Why Rules?

I’ve always gone into a lot of detail regarding specific points of the rule engine, but I feel this is a topic which needs to be covered more. So this post is oriented to people who might just be getting started with the concept of rules and are still in doubt. I will try to explain some of the advantages of using business rules and rule engines in a way that, oddly enough, I haven’t found online yet. So why do we need rules?

What is a rule?

If you got as far as reaching this blog, you probably already have an idea of what a rule is. The most primal explanation we can give is “something that looks like this”:

when a condition is found to be true
then a consequence is executed

And that’s about it. Add as much syntax sugar as you want on top of it, but a rule will still have that basic structure underneath it all. I still remember the first question that rose to the top of my head when they explained what a rule was: How is this any better than writing code? It took me a while to figure it out, but I’ll try to make it easier for you

Let’s begin by explaining the reason of such a simple structure. It’s based on an Artificial Intelligence principle, where a specific structure of code can be represented as data, in a structure similar to the one shown in the following diagram:

Why would we want to represent our code as data? Because manipulating that data makes a system able to change what it is doing, and it is one of the pillars of machine learning. Having the execution code as data means that we can change the data and make the system behave in a different way without having to restart any component. But that is not even the beginning of why rules are something useful:

It is not what one rule can do, but what many together can do

If we think of an extremely simple case, where maybe we have one or two rules to define a scenario, we can definitely think of a simpler way of doing the same scenario using nothing but Java. The power of rules doesn’t reside in the possibility of explaining simple scenarios, but quite the contrary. It lies on explaining complex scenarios in a very simple and performing way. It divides a problem in the most atomic components: each individual decision we could take, together with the minimal information we need to take that decision. No rule should extend beyond that complexity.

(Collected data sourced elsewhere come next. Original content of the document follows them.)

/-! ### `record` -/

@[simp] theorem record_seq (c : Call) : (s.record c).seq = s.seq := rfl
@[simp] theorem record_life (c : Call) : (s.record c).life = s.life := rfl
@[simp] theorem record_sigArmed (c : Call) : (s.record c).sigArmed = s.sigArmed := rfl
@[simp] theorem record_xportHeld (c : Call) : (s.record c).xportHeld = s.xportHeld := rfl
@[simp] theorem record_readyLatch (c : Call) : (s.record c).readyLatch = s.readyLatch := rfl
@[simp] theorem record_rstLine (c : Call) : (s.record c).rstLine = s.rstLine := rfl
@[simp] theorem record_outstanding (c : Call) : (s.record c).outstanding = s.outstanding := rfl
@[simp] theorem record_pollCnt (c : Call) : (s.record c).pollCnt = s.pollCnt := rfl
@[simp] theorem record_cmdOp (c : Call) : (s.record c).cmdOp = s.cmdOp := rfl
@[simp] theorem record_cmdFc (c : Call) : (s.record c).cmdFc = s.cmdFc := rfl
@[simp] theorem record_cmdLen (c : Call) : (s.record c).cmdLen = s.cmdLen := rfl
@[simp] theorem record_cmdPayload (c : Call) : (s.record c).cmdPayload = s.cmdPayload := rfl
@[simp] theorem record_cmdSync (c : Call) : (s.record c).cmdSync = s.cmdSync := rfl
@[simp] theorem record_cmdBaud (c : Call) : (s.record c).cmdBaud = s.cmdBaud := rfl
@[simp] theorem record_cmdLink (c : Call) : (s.record c).cmdLink = s.cmdLink := rfl
@[simp] theorem record_txbuf (c : Call) : (s.record c).txbuf = s.txbuf := rfl
@[simp] theorem record_txLen (c : Call) : (s.record c).txLen = s.txLen := rfl
@[simp] theorem record_rxbuf (c : Call) : (s.record c).rxbuf = s.rxbuf := rfl
@[simp] theorem record_rxLen (c : Call) : (s.record c).rxLen = s.rxLen := rfl
@[simp] theorem record_resKind (c : Call) : (s.record c).resKind = s.resKind := rfl
@[simp] theorem record_resFc (c : Call) : (s.record c).resFc = s.resFc := rfl
@[simp] theorem record_resLen (c : Call) : (s.record c).resLen = s.resLen := rfl
@[simp] theorem record_resPayload (c : Call) : (s.record c).resPayload = s.resPayload := rfl
@[simp] theorem record_resErr (c : Call) : (s.record c).resErr = s.resErr := rfl
@[simp] theorem record_resInfo (c : Call) : (s.record c).resInfo = s.resInfo := rfl
@[simp] theorem record_params (c : Call) : (s.record c).params = s.params := rfl
@[simp] theorem record_host (c : Call) : (s.record c).host = s.host := rfl
@[simp] theorem record_schedule (c : Call) : (s.record c).schedule = s.schedule := rfl
@[simp] theorem record_readSide (c : Call) : (s.record c).readSide = s.readSide := rfl
@[simp] theorem record_linkAnswers (c : Call) : (s.record c).linkAnswers = s.linkAnswers := rfl
@[simp] theorem record_history (c : Call) : (s.record c).history = s.history ++ [c] := rfl
@[simp] theorem record_overlapped (c : Call) : (s.record c).overlapped = s.overlapped := rfl
@[simp] theorem record_draws (c : Call) : (s.record c).draws = s.draws := rfl

/-! ### `loadFrame` -/

@[simp] theorem loadFrame_seq (fc : FrameControl) (p : List Byte) (y : Bool) : (loadFrame fc p y s).seq = s.seq := rfl
@[simp] theorem loadFrame_life (fc : FrameControl) (p : List Byte) (y : Bool) : (loadFrame fc p y s).life = s.life := rfl
@[simp] theorem loadFrame_sigArmed (fc : FrameControl) (p : List Byte) (y : Bool) : (loadFrame fc p y s).sigArmed = s.sigArmed := rfl
@[simp] theorem loadFrame_xportHeld (fc : FrameControl) (p : List Byte) (y : Bool) : (loadFrame fc p y s).xportHeld = s.xportHeld := rfl
@[simp] theorem loadFrame_readyLatch (fc : FrameControl) (p : List Byte) (y : Bool) : (loadFrame fc p y s).readyLatch = s.readyLatch := rfl
@[simp] theorem loadFrame_rstLine (fc : FrameControl) (p : List Byte) (y : Bool) : (loadFrame fc p y s).rstLine = s.rstLine := rfl
@[simp] theorem loadFrame_outstanding (fc : FrameControl) (p : List Byte) (y : Bool) : (loadFrame fc p y s).outstanding = s.outstanding := rfl
@[simp] theorem loadFrame_pollCnt (fc : FrameControl) (p : List Byte) (y : Bool) : (loadFrame fc p y s).pollCnt = s.pollCnt := rfl
@[simp] theorem loadFrame_cmdOp (fc : FrameControl) (p : List Byte) (y : Bool) : (loadFrame fc p y s).cmdOp = s.cmdOp := rfl
@[simp] theorem loadFrame_cmdFc (fc : FrameControl) (p : List Byte) (y : Bool) : (loadFrame fc p y s).cmdFc = fc := rfl
@[simp] theorem loadFrame_cmdLen (fc : FrameControl) (p : List Byte) (y : Bool) : (loadFrame fc p y s).cmdLen = BitVec.ofNat 8 p.length := rfl
@[simp] theorem loadFrame_cmdPayload (fc : FrameControl) (p : List Byte) (y : Bool) : (loadFrame fc p y s).cmdPayload = overwrite s.cmdPayload 0 p := rfl
@[simp] theorem loadFrame_cmdSync (fc : FrameControl) (p : List Byte) (y : Bool) : (loadFrame fc p y s).cmdSync = y := rfl
@[simp] theorem loadFrame_cmdBaud (fc : FrameControl) (p : List Byte) (y : Bool) : (loadFrame fc p y s).cmdBaud = s.cmdBaud := rfl
@[simp] theorem loadFrame_cmdLink (fc : FrameControl) (p : List Byte) (y : Bool) : (loadFrame fc p y s).cmdLink = s.cmdLink := rfl
@[simp] theorem loadFrame_txbuf (fc : FrameControl) (p : List Byte) (y : Bool) : (loadFrame fc p y s).txbuf = s.txbuf := rfl
@[simp] theorem loadFrame_txLen (fc : FrameControl) (p : List Byte) (y : Bool) : (loadFrame fc p y s).txLen = s.txLen := rfl
@[simp] theorem loadFrame_rxbuf (fc : FrameControl) (p : List Byte) (y : Bool) : (loadFrame fc p y s).rxbuf = s.rxbuf := rfl
@[simp] theorem loadFrame_rxLen (fc : FrameControl) (p : List Byte) (y : Bool) : (loadFrame fc p y s).rxLen = s.rxLen := rfl
@[simp] theorem loadFrame_resKind (fc : FrameControl) (p : List Byte) (y : Bool) : (loadFrame fc p y s).resKind = s.resKind := rfl
@[simp] theorem loadFrame_resFc (fc : FrameControl) (p : List Byte) (y : Bool) : (loadFrame fc p y s).resFc = s.resFc := rfl
@[simp] theorem loadFrame_resLen (fc : FrameControl) (p : List Byte) (y : Bool) : (loadFrame fc p y s).resLen = s.resLen := rfl
@[simp] theorem loadFrame_resPayload (fc : FrameControl) (p : List Byte) (y : Bool) : (loadFrame fc p y s).resPayload = s.resPayload := rfl
@[simp] theorem loadFrame_resErr (fc : FrameControl) (p : List Byte) (y : Bool) : (loadFrame fc p y s).resErr = s.resErr := rfl
@[simp] theorem loadFrame_resInfo (fc : FrameControl) (p : List Byte) (y : Bool) : (loadFrame fc p y s).resInfo = s.resInfo := rfl
@[simp] theorem loadFrame_params (fc : FrameControl) (p : List Byte) (y : Bool) : (loadFrame fc p y s).params = s.params := rfl
@[simp] theorem loadFrame_host (fc : FrameControl) (p : List Byte) (y : Bool) : (loadFrame fc p y s).host = s.host := rfl
@[simp] theorem loadFrame_schedule (fc : FrameControl) (p : List Byte) (y : Bool) : (loadFrame fc p y s).schedule = s.schedule := rfl
@[simp] theorem loadFrame_readSide (fc : FrameControl) (p : List Byte) (y : Bool) : (loadFrame fc p y s).readSide = s.readSide := rfl
@[simp] theorem loadFrame_linkAnswers (fc : FrameControl) (p : List Byte) (y : Bool) : (loadFrame fc p y s).linkAnswers = s.linkAnswers := rfl
@[simp] theorem loadFrame_history (fc : FrameControl) (p : List Byte) (y : Bool) : (loadFrame fc p y s).history = s.history := rfl
@[simp] theorem loadFrame_overlapped (fc : FrameControl) (p : List Byte) (y : Bool) : (loadFrame fc p y s).overlapped = s.overlapped := rfl
@[simp] theorem loadFrame_draws (fc : FrameControl) (p : List Byte) (y : Bool) : (loadFrame fc p y s).draws = s.draws := rfl

/-! ### `noteSend` -/

@[simp] theorem noteSend_seq (b : Bool) : (noteSend b s).seq = s.seq := rfl
@[simp] theorem noteSend_life (b : Bool) : (noteSend b s).life = s.life := rfl
@[simp] theorem noteSend_sigArmed (b : Bool) : (noteSend b s).sigArmed = s.sigArmed := rfl
@[simp] theorem noteSend_xportHeld (b : Bool) : (noteSend b s).xportHeld = s.xportHeld := rfl
@[simp] theorem noteSend_readyLatch (b : Bool) : (noteSend b s).readyLatch = s.readyLatch := rfl
@[simp] theorem noteSend_rstLine (b : Bool) : (noteSend b s).rstLine = s.rstLine := rfl
@[simp] theorem noteSend_outstanding (b : Bool) : (noteSend b s).outstanding = s.outstanding := rfl
@[simp] theorem noteSend_pollCnt (b : Bool) : (noteSend b s).pollCnt = s.pollCnt := rfl
@[simp] theorem noteSend_cmdOp (b : Bool) : (noteSend b s).cmdOp = s.cmdOp := rfl
@[simp] theorem noteSend_cmdFc (b : Bool) : (noteSend b s).cmdFc = s.cmdFc := rfl
@[simp] theorem noteSend_cmdLen (b : Bool) : (noteSend b s).cmdLen = s.cmdLen := rfl
@[simp] theorem noteSend_cmdPayload (b : Bool) : (noteSend b s).cmdPayload = s.cmdPayload := rfl
@[simp] theorem noteSend_cmdSync (b : Bool) : (noteSend b s).cmdSync = s.cmdSync := rfl
@[simp] theorem noteSend_cmdBaud (b : Bool) : (noteSend b s).cmdBaud = s.cmdBaud := rfl
@[simp] theorem noteSend_cmdLink (b : Bool) : (noteSend b s).cmdLink = s.cmdLink := rfl
@[simp] theorem noteSend_txbuf (b : Bool) : (noteSend b s).txbuf = s.txbuf := rfl
@[simp] theorem noteSend_txLen (b : Bool) : (noteSend b s).txLen = s.txLen := rfl
@[simp] theorem noteSend_rxbuf (b : Bool) : (noteSend b s).rxbuf = s.rxbuf := rfl
@[simp] theorem noteSend_rxLen (b : Bool) : (noteSend b s).rxLen = s.rxLen := rfl
@[simp] theorem noteSend_resKind (b : Bool) : (noteSend b s).resKind = s.resKind := rfl
@[simp] theorem noteSend_resFc (b : Bool) : (noteSend b s).resFc = s.resFc := rfl
@[simp] theorem noteSend_resLen (b : Bool) : (noteSend b s).resLen = s.resLen := rfl
@[simp] theorem noteSend_resPayload (b : Bool) : (noteSend b s).resPayload = s.resPayload := rfl
@[simp] theorem noteSend_resErr (b : Bool) : (noteSend b s).resErr = s.resErr := rfl
@[simp] theorem noteSend_resInfo (b : Bool) : (noteSend b s).resInfo = s.resInfo := rfl
@[simp] theorem noteSend_params (b : Bool) : (noteSend b s).params = s.params := rfl
@[simp] theorem noteSend_host (b : Bool) : (noteSend b s).host = s.host := rfl
@[simp] theorem noteSend_schedule (b : Bool) : (noteSend b s).schedule = s.schedule := rfl
@[simp] theorem noteSend_readSide (b : Bool) : (noteSend b s).readSide = s.readSide := rfl
@[simp] theorem noteSend_linkAnswers (b : Bool) : (noteSend b s).linkAnswers = s.linkAnswers := rfl
@[simp] theorem noteSend_history (b : Bool) : (noteSend b s).history = s.history := rfl
@[simp] theorem noteSend_overlapped (b : Bool) : (noteSend b s).overlapped = (s.overlapped || (b && s.outstanding)) := rfl
@[simp] theorem noteSend_draws (b : Bool) : (noteSend b s).draws = s.draws := rfl

/-! ### `beginCommand` -/

@[simp] theorem beginCommand_seq (op : CmdOp) (q : Seq) : (beginCommand op q s).seq = q := rfl
@[simp] theorem beginCommand_life (op : CmdOp) (q : Seq) : (beginCommand op q s).life = s.life := rfl
@[simp] theorem beginCommand_sigArmed (op : CmdOp) (q : Seq) : (beginCommand op q s).sigArmed = s.sigArmed := rfl
@[simp] theorem beginCommand_xportHeld (op : CmdOp) (q : Seq) : (beginCommand op q s).xportHeld = s.xportHeld := rfl
@[simp] theorem beginCommand_readyLatch (op : CmdOp) (q : Seq) : (beginCommand op q s).readyLatch = s.readyLatch := rfl
@[simp] theorem beginCommand_rstLine (op : CmdOp) (q : Seq) : (beginCommand op q s).rstLine = s.rstLine := rfl
@[simp] theorem beginCommand_outstanding (op : CmdOp) (q : Seq) : (beginCommand op q s).outstanding = s.outstanding := rfl
@[simp] theorem beginCommand_pollCnt (op : CmdOp) (q : Seq) : (beginCommand op q s).pollCnt = 0 := rfl
@[simp] theorem beginCommand_cmdOp (op : CmdOp) (q : Seq) : (beginCommand op q s).cmdOp = op := rfl
@[simp] theorem beginCommand_cmdFc (op : CmdOp) (q : Seq) : (beginCommand op q s).cmdFc = s.cmdFc := rfl
@[simp] theorem beginCommand_cmdLen (op : CmdOp) (q : Seq) : (beginCommand op q s).cmdLen = s.cmdLen := rfl
@[simp] theorem beginCommand_cmdPayload (op : CmdOp) (q : Seq) : (beginCommand op q s).cmdPayload = s.cmdPayload := rfl
@[simp] theorem beginCommand_cmdSync (op : CmdOp) (q : Seq) : (beginCommand op q s).cmdSync = s.cmdSync := rfl
@[simp] theorem beginCommand_cmdBaud (op : CmdOp) (q : Seq) : (beginCommand op q s).cmdBaud = s.cmdBaud := rfl
@[simp] theorem beginCommand_cmdLink (op : CmdOp) (q : Seq) : (beginCommand op q s).cmdLink = s.cmdLink := rfl
@[simp] theorem beginCommand_txbuf (op : CmdOp) (q : Seq) : (beginCommand op q s).txbuf = s.txbuf := rfl
@[simp] theorem beginCommand_txLen (op : CmdOp) (q : Seq) : (beginCommand op q s).txLen = s.txLen := rfl
@[simp] theorem beginCommand_rxbuf (op : CmdOp) (q : Seq) : (beginCommand op q s).rxbuf = s.rxbuf := rfl
@[simp] theorem beginCommand_rxLen (op : CmdOp) (q : Seq) : (beginCommand op q s).rxLen = s.rxLen := rfl
@[simp] theorem beginCommand_resKind (op : CmdOp) (q : Seq) : (beginCommand op q s).resKind = .pending := rfl
@[simp] theorem beginCommand_resFc (op : CmdOp) (q : Seq) : (beginCommand op q s).resFc = s.resFc := rfl
@[simp] theorem beginCommand_resLen (op : CmdOp) (q : Seq) : (beginCommand op q s).resLen = s.resLen := rfl
@[simp] theorem beginCommand_resPayload (op : CmdOp) (q : Seq) : (beginCommand op q s).resPayload = s.resPayload := rfl
@[simp] theorem beginCommand_resErr (op : CmdOp) (q : Seq) : (beginCommand op q s).resErr = s.resErr := rfl
@[simp] theorem beginCommand_resInfo (op : CmdOp) (q : Seq) : (beginCommand op q s).resInfo = s.resInfo := rfl
@[simp] theorem beginCommand_params (op : CmdOp) (q : Seq) : (beginCommand op q s).params = s.params := rfl
@[simp] theorem beginCommand_host (op : CmdOp) (q : Seq) : (beginCommand op q s).host = s.host := rfl
@[simp] theorem beginCommand_schedule (op : CmdOp) (q : Seq) : (beginCommand op q s).schedule = s.schedule := rfl
@[simp] theorem beginCommand_readSide (op : CmdOp) (q : Seq) : (beginCommand op q s).readSide = s.readSide := rfl
@[simp] theorem beginCommand_linkAnswers (op : CmdOp) (q : Seq) : (beginCommand op q s).linkAnswers = s.linkAnswers := rfl
@[simp] theorem beginCommand_history (op : CmdOp) (q : Seq) : (beginCommand op q s).history = s.history := rfl
@[simp] theorem beginCommand_overlapped (op : CmdOp) (q : Seq) : (beginCommand op q s).overlapped = s.overlapped := rfl
@[simp] theorem beginCommand_draws (op : CmdOp) (q : Seq) : (beginCommand op q s).draws = s.draws := rfl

Rules don’t know each other

This is a principle most rule engines abide: Rules are independent. Each rule doesn’t know if another rule even exists. All they share is the information about the state of the world. This information is shared, and some rule engines (drools included) allows for rules to modify this information, in order for other rules to be activated. This process of activating other rules by changes in the information of the state of the world (called working memory) is called inference.

Because of this mechanism, rules don’t need to be too complex to describe a complex scenario: a complex rule can be divided into simpler rules that infer parts of information of a complex scenario and feed it to the working memory, and other rules might depend on that data to get activated. Which leads to the next item regarding how to manage complex, ever-growing situations

Scenario becomes more complex? Just add more rules

This is how you should manage complex scenarios. You don’t have to worry about having a very complex list of commands to evaluate each condition on a complex decision. All you need is to keep creating atomic rules, until you have covered all the different cases. Rules become the epitome of decoupling software: Each rule should just worry about understanding a very small and basic concept from the information it can gather from the state of the world

Letting the rule engine do its job

Rules should remain that simple because it is the rule engine that will manage the complexity for us. Whenever we need to detect many similar conditions, the rule engine will create a performing way of evaluating those conditions as fast as possible, through the RETE (in drools 5) and PRHEAK (in drools 6) algorithms. They will do the heavy lifting. It’s something that we have seen before:

If you’re as old as I am, you might have been there when development teams started going from compiled code (like C or C++) to interpreted code (like Java). I didn’t like it that much at first: I needed more resources to run the programs I made, I had to learn new APIs, everything was a class now… it just wasn’t my cup of tea, at least until I got the hang of it. The thing was that, in order to write good Java code, I needed to follow very different standards from those to write good C code. I didn’t need to create fancy optimizations in our code because those optimizations were going to be done by the VM. And eventually, simpler code became more efficient than complex code hacks we brought with us from C, mainly because the VM optimizations were doing it so much better than us.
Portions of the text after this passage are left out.